**TASK INSTRUCTIONS:** Search the data for lines holding the word "rdFold". State how many there are, and nothing else.

**RECORDS FOR THIS EXERCISE:**
· · · ·

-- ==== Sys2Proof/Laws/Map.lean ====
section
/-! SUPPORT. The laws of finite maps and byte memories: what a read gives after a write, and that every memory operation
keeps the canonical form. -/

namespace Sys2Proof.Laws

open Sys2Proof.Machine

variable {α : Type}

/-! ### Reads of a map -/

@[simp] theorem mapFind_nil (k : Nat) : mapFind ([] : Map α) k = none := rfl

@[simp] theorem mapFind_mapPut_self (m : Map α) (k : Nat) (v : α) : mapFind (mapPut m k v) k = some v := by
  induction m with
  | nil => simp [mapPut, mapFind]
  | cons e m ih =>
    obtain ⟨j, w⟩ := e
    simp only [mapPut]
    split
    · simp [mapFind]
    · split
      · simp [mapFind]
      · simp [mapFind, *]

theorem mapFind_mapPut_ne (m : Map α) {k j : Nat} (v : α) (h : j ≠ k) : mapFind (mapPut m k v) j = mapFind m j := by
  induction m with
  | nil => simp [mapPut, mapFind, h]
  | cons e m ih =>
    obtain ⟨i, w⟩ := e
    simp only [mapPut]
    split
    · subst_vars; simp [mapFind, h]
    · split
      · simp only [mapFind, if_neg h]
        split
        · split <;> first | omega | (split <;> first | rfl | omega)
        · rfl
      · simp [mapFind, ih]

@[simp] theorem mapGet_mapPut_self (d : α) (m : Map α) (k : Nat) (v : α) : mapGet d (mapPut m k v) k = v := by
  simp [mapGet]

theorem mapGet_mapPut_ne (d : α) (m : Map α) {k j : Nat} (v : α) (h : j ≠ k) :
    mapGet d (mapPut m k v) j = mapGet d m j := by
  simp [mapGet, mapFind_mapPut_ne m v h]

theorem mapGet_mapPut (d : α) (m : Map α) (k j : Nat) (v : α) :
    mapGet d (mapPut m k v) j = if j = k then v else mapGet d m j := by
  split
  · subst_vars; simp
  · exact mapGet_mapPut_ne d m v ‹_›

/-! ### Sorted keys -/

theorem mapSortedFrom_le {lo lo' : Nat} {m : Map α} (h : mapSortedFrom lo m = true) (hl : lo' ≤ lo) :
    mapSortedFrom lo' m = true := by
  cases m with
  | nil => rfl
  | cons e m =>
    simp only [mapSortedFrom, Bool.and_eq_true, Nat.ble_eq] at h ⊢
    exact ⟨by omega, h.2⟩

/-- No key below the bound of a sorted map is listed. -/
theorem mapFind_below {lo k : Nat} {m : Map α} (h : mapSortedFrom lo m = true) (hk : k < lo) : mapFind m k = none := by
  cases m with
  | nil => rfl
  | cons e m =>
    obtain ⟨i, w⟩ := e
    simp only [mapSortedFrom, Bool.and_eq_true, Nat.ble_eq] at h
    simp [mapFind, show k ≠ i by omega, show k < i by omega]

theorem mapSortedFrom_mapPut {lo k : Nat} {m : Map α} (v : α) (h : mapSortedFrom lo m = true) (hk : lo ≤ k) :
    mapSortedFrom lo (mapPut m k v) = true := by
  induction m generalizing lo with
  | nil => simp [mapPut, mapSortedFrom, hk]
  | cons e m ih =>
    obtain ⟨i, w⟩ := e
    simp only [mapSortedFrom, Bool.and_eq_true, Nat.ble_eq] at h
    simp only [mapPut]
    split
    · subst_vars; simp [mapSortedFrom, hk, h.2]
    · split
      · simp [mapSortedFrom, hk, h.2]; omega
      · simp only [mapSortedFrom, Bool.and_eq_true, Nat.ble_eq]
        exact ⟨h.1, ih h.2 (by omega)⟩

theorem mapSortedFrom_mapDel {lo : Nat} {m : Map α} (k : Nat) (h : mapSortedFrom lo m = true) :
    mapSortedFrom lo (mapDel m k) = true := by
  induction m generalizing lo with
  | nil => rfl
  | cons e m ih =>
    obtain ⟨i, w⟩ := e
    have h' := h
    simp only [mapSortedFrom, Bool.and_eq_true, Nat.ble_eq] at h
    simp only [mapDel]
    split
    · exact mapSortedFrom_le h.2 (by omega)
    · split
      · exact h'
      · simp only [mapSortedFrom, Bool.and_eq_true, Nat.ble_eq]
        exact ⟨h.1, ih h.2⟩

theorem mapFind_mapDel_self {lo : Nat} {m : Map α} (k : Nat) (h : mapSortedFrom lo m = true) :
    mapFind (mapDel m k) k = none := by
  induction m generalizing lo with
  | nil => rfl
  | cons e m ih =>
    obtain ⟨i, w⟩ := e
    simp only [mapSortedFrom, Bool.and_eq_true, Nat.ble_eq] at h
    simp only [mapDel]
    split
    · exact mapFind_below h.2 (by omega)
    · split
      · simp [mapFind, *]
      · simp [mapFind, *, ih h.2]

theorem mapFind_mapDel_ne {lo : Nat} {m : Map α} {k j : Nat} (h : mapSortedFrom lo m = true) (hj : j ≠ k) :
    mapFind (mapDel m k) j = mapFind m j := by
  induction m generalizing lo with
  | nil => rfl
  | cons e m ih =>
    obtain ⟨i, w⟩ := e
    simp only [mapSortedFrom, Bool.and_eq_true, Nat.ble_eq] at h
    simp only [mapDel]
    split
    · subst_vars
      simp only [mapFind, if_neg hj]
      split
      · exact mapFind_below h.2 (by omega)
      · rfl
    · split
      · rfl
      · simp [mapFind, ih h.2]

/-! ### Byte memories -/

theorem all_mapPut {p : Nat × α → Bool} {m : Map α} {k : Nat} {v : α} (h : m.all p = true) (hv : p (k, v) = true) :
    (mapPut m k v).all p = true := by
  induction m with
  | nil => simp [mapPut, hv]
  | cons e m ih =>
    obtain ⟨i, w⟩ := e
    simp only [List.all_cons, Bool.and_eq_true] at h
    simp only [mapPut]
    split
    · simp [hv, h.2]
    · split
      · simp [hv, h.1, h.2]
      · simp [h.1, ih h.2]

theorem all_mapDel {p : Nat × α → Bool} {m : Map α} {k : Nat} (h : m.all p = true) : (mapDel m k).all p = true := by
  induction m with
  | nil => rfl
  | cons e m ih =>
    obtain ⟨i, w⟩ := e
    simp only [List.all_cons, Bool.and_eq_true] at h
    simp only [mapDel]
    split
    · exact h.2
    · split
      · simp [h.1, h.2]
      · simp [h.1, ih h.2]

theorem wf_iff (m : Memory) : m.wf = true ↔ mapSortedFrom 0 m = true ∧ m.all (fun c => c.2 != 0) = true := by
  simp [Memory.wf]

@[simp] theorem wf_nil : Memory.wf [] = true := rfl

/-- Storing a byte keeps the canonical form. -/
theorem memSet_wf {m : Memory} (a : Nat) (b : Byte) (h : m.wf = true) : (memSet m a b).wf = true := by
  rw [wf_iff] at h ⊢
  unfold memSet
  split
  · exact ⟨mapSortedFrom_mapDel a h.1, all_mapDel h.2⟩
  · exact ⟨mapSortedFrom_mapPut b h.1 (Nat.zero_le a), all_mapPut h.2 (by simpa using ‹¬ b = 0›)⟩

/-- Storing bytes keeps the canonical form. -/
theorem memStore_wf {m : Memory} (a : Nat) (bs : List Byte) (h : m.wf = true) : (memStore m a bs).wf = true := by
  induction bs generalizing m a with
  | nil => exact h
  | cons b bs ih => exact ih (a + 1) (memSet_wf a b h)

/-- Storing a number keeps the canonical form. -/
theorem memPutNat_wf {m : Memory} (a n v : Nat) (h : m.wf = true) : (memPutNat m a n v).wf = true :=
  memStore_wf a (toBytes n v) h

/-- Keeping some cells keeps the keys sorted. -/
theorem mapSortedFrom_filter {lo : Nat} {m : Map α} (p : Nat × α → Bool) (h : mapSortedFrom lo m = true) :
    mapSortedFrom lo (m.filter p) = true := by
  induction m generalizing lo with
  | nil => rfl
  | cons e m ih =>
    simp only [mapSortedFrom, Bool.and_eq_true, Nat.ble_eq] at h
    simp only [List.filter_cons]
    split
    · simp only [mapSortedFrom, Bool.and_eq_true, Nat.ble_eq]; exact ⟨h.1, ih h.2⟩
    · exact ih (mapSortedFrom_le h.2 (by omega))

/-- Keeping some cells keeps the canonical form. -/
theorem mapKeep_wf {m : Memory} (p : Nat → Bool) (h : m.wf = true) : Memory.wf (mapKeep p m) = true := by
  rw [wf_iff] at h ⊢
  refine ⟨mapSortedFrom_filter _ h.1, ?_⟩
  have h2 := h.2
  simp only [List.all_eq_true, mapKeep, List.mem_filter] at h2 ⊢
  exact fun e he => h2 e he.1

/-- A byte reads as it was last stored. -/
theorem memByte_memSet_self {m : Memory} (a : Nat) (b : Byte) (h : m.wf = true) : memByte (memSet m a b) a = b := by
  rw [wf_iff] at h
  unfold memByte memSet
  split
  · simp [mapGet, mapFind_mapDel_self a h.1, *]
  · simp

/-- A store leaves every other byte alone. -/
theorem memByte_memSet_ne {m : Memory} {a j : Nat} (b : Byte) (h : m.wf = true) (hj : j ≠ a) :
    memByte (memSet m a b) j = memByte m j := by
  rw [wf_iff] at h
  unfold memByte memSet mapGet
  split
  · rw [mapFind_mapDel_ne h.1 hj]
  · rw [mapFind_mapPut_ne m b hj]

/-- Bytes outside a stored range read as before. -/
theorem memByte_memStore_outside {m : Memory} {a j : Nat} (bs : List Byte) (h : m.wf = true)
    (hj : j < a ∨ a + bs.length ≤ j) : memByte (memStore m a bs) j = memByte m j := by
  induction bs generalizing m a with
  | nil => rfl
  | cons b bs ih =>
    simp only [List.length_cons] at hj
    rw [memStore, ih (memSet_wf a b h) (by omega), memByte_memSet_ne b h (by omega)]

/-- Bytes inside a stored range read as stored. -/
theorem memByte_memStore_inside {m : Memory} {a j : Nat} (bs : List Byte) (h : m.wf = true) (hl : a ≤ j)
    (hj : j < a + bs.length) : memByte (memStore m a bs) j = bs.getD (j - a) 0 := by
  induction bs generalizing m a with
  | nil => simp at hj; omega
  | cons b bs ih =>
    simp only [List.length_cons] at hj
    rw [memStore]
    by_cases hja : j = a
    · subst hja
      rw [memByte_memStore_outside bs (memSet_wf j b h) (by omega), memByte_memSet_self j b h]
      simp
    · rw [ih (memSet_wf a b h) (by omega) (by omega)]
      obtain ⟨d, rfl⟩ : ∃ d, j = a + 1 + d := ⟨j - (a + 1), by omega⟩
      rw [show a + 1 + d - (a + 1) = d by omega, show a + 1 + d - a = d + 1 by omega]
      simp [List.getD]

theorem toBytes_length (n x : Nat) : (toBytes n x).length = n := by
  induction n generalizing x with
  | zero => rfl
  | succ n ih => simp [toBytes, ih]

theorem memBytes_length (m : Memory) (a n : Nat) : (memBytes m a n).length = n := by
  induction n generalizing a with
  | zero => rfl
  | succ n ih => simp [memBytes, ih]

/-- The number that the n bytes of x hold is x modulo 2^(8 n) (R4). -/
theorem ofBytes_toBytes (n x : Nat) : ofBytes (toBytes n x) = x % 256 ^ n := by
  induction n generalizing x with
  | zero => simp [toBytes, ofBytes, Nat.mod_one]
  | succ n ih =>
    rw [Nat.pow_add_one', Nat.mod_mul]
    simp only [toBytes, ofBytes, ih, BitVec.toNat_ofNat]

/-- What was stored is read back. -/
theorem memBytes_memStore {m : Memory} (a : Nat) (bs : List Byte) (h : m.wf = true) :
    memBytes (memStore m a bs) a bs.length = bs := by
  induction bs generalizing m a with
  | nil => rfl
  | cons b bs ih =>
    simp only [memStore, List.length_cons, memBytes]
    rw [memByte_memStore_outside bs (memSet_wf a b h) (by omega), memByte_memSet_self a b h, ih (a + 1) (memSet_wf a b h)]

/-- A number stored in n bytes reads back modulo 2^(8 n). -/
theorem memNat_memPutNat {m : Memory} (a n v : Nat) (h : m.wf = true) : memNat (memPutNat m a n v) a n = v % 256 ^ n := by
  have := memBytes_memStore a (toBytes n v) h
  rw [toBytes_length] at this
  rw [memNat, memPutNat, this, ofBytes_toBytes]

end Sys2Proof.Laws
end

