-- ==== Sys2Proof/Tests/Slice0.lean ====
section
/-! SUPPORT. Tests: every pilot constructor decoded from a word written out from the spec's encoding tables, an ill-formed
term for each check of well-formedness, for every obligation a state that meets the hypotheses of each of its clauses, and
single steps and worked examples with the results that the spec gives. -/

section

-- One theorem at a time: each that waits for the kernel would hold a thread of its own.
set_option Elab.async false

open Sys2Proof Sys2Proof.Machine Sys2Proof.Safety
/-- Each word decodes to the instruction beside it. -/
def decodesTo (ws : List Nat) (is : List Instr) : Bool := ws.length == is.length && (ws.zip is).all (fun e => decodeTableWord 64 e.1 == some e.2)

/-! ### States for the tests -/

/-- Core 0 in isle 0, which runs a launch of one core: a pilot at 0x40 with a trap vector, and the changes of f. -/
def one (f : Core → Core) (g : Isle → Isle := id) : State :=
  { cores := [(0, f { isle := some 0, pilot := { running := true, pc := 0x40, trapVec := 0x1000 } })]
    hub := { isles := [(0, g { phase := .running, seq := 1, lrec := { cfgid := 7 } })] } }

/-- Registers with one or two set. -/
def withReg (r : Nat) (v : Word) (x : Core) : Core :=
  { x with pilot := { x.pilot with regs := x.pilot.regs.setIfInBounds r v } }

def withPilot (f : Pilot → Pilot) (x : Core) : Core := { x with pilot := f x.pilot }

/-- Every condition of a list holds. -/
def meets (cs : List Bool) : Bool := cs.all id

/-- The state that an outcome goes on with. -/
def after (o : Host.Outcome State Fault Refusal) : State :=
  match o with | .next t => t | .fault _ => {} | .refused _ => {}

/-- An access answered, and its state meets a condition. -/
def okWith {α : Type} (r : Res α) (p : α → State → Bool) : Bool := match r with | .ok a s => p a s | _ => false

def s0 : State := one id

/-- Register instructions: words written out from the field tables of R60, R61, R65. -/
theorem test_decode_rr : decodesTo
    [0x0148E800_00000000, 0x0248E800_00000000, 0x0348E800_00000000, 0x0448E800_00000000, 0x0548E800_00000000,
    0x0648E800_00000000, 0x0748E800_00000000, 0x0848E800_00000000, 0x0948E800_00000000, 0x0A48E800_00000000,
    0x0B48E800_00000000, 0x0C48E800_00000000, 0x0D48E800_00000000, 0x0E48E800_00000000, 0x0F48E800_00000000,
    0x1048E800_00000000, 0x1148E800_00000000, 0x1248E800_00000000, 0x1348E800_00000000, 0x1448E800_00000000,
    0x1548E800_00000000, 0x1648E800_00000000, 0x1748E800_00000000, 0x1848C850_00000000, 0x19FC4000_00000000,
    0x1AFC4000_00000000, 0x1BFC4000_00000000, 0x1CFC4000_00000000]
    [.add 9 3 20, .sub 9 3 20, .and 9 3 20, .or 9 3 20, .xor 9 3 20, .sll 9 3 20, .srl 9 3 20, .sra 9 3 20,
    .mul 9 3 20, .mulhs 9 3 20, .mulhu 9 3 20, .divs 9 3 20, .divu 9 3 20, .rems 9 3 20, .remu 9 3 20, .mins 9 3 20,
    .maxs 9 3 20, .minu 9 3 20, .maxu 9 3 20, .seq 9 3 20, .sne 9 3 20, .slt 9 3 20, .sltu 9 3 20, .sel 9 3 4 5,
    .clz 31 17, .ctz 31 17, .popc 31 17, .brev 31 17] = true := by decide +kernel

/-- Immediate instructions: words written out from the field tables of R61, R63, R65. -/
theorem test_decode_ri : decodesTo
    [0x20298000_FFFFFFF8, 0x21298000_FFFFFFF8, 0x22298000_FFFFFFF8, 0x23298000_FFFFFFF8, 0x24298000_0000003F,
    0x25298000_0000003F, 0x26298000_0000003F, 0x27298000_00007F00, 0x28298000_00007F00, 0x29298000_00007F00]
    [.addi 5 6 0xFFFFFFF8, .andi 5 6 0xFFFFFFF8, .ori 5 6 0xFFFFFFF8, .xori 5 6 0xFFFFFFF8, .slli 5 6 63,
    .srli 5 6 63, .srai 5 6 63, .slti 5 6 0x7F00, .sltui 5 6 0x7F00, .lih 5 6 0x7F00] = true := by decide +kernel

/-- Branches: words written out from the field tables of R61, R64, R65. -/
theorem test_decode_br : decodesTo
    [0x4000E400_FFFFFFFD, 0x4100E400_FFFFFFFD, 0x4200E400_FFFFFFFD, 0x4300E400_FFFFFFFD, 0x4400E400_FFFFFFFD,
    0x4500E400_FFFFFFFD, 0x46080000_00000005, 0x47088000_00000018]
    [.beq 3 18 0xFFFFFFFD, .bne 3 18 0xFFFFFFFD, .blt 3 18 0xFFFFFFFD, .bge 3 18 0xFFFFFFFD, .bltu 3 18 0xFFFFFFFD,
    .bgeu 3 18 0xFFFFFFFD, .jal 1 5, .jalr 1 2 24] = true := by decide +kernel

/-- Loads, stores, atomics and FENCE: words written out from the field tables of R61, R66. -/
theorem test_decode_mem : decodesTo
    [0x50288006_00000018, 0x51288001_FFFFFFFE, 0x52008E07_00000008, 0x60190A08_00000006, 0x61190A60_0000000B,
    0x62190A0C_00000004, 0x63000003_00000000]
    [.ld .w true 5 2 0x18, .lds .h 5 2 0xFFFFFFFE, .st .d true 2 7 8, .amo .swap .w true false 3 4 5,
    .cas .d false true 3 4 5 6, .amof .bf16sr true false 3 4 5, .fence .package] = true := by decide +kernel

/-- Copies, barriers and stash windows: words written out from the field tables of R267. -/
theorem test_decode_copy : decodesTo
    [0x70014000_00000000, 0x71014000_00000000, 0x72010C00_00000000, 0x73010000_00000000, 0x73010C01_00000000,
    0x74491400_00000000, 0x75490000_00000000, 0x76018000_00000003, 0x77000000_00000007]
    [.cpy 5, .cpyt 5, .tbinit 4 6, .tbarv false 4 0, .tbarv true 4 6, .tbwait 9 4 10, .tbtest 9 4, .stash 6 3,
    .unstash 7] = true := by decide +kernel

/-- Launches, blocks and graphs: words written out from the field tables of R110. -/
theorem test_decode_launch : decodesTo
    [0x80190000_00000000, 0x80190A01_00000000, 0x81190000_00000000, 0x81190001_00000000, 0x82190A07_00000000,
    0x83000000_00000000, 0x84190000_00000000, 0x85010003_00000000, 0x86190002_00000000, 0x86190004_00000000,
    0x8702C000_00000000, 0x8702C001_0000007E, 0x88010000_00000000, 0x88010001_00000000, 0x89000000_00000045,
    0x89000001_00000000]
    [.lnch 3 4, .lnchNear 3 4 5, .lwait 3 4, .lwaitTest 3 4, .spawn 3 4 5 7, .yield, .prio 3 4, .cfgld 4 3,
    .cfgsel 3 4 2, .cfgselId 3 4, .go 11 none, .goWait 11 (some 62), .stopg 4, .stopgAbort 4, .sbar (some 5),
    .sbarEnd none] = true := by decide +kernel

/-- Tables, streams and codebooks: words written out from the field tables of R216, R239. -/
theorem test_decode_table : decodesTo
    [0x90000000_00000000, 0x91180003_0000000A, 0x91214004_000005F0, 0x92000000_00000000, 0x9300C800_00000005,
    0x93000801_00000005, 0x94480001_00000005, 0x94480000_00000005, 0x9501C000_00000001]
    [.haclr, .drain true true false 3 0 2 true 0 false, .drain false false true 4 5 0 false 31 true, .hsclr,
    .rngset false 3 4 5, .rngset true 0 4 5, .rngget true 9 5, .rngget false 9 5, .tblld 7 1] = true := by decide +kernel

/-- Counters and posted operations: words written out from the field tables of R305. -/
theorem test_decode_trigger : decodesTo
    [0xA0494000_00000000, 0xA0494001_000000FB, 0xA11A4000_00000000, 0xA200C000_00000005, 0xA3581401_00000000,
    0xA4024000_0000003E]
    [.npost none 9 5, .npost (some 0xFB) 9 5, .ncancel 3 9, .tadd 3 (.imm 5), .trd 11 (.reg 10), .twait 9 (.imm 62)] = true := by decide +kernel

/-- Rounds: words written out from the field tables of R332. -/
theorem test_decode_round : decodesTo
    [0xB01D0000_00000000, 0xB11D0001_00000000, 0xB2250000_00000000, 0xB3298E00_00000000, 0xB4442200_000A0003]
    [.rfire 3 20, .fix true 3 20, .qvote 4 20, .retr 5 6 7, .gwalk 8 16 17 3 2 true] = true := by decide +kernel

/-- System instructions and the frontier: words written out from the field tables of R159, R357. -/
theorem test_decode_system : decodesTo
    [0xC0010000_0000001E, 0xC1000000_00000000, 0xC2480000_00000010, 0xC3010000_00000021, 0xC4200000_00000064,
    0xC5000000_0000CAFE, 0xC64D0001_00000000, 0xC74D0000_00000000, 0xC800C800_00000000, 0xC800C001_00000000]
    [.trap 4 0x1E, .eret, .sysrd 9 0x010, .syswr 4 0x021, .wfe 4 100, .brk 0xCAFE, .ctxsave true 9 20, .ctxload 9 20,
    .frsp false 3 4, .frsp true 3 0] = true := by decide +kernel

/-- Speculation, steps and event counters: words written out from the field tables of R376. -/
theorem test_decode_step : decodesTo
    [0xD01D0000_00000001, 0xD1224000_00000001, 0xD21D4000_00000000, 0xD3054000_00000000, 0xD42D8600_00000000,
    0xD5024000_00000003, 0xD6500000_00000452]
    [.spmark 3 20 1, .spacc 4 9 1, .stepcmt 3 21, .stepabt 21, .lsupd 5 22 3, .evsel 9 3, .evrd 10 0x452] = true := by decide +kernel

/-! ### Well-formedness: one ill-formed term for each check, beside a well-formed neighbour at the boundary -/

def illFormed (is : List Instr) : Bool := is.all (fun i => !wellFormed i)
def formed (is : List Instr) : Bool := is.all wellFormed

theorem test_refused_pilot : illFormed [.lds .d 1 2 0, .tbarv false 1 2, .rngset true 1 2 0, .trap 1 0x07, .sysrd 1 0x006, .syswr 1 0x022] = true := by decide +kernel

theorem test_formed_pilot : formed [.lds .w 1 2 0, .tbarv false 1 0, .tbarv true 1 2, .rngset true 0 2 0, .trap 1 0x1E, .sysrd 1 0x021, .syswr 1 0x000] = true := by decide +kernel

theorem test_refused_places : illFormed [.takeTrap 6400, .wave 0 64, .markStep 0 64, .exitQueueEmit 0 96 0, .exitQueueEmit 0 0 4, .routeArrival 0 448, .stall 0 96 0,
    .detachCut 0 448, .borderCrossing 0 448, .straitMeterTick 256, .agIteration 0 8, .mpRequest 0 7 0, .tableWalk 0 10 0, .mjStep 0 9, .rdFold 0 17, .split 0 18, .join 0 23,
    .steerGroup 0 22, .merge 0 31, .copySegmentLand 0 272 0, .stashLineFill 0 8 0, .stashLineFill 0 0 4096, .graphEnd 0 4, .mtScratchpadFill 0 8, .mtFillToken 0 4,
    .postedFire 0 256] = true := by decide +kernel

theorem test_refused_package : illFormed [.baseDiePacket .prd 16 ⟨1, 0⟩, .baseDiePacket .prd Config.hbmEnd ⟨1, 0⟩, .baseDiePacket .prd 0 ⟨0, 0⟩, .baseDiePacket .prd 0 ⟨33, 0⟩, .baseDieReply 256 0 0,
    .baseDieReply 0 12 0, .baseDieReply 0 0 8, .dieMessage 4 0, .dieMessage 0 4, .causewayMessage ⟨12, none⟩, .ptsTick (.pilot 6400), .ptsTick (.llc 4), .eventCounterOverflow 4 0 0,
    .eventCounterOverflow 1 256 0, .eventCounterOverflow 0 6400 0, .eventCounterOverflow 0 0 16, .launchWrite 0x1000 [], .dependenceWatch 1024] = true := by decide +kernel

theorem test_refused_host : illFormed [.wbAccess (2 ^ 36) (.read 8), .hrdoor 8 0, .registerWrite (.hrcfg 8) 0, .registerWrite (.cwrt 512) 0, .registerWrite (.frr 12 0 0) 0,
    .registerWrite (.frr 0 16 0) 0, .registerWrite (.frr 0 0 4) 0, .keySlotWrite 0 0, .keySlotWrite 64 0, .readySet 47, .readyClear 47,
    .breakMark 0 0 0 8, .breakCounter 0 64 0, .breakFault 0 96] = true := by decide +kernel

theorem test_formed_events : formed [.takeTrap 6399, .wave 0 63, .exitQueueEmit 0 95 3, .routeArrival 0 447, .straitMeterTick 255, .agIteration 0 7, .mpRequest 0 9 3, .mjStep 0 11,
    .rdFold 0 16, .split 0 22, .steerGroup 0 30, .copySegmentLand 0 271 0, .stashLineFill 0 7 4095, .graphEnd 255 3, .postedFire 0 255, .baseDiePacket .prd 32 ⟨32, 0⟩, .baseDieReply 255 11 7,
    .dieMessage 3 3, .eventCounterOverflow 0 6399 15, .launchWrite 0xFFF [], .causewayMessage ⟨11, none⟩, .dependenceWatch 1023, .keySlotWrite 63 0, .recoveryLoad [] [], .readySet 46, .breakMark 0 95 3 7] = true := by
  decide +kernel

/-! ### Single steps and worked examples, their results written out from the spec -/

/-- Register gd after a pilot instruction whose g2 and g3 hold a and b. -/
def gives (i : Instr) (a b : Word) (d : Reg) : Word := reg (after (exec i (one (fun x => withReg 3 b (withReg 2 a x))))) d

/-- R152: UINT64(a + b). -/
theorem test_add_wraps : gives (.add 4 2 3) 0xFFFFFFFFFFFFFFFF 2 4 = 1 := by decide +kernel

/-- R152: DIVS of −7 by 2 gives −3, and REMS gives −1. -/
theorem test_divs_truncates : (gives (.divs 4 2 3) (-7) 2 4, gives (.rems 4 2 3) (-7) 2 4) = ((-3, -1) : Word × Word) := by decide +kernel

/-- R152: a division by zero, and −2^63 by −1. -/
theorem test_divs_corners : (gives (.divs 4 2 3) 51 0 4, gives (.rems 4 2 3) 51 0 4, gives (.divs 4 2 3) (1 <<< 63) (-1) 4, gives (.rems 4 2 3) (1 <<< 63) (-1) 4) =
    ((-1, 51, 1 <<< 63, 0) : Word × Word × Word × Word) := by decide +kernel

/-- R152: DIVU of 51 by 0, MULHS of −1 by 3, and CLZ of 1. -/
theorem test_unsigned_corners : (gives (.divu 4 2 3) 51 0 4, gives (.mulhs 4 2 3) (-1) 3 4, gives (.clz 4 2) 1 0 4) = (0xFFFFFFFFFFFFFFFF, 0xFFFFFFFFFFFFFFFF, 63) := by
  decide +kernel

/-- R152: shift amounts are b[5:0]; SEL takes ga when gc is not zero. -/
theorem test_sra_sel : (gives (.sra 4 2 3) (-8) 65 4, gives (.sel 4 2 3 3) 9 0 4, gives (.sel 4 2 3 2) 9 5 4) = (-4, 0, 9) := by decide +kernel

· · · ·

**SOLUTION FOR THIS TASK:** 2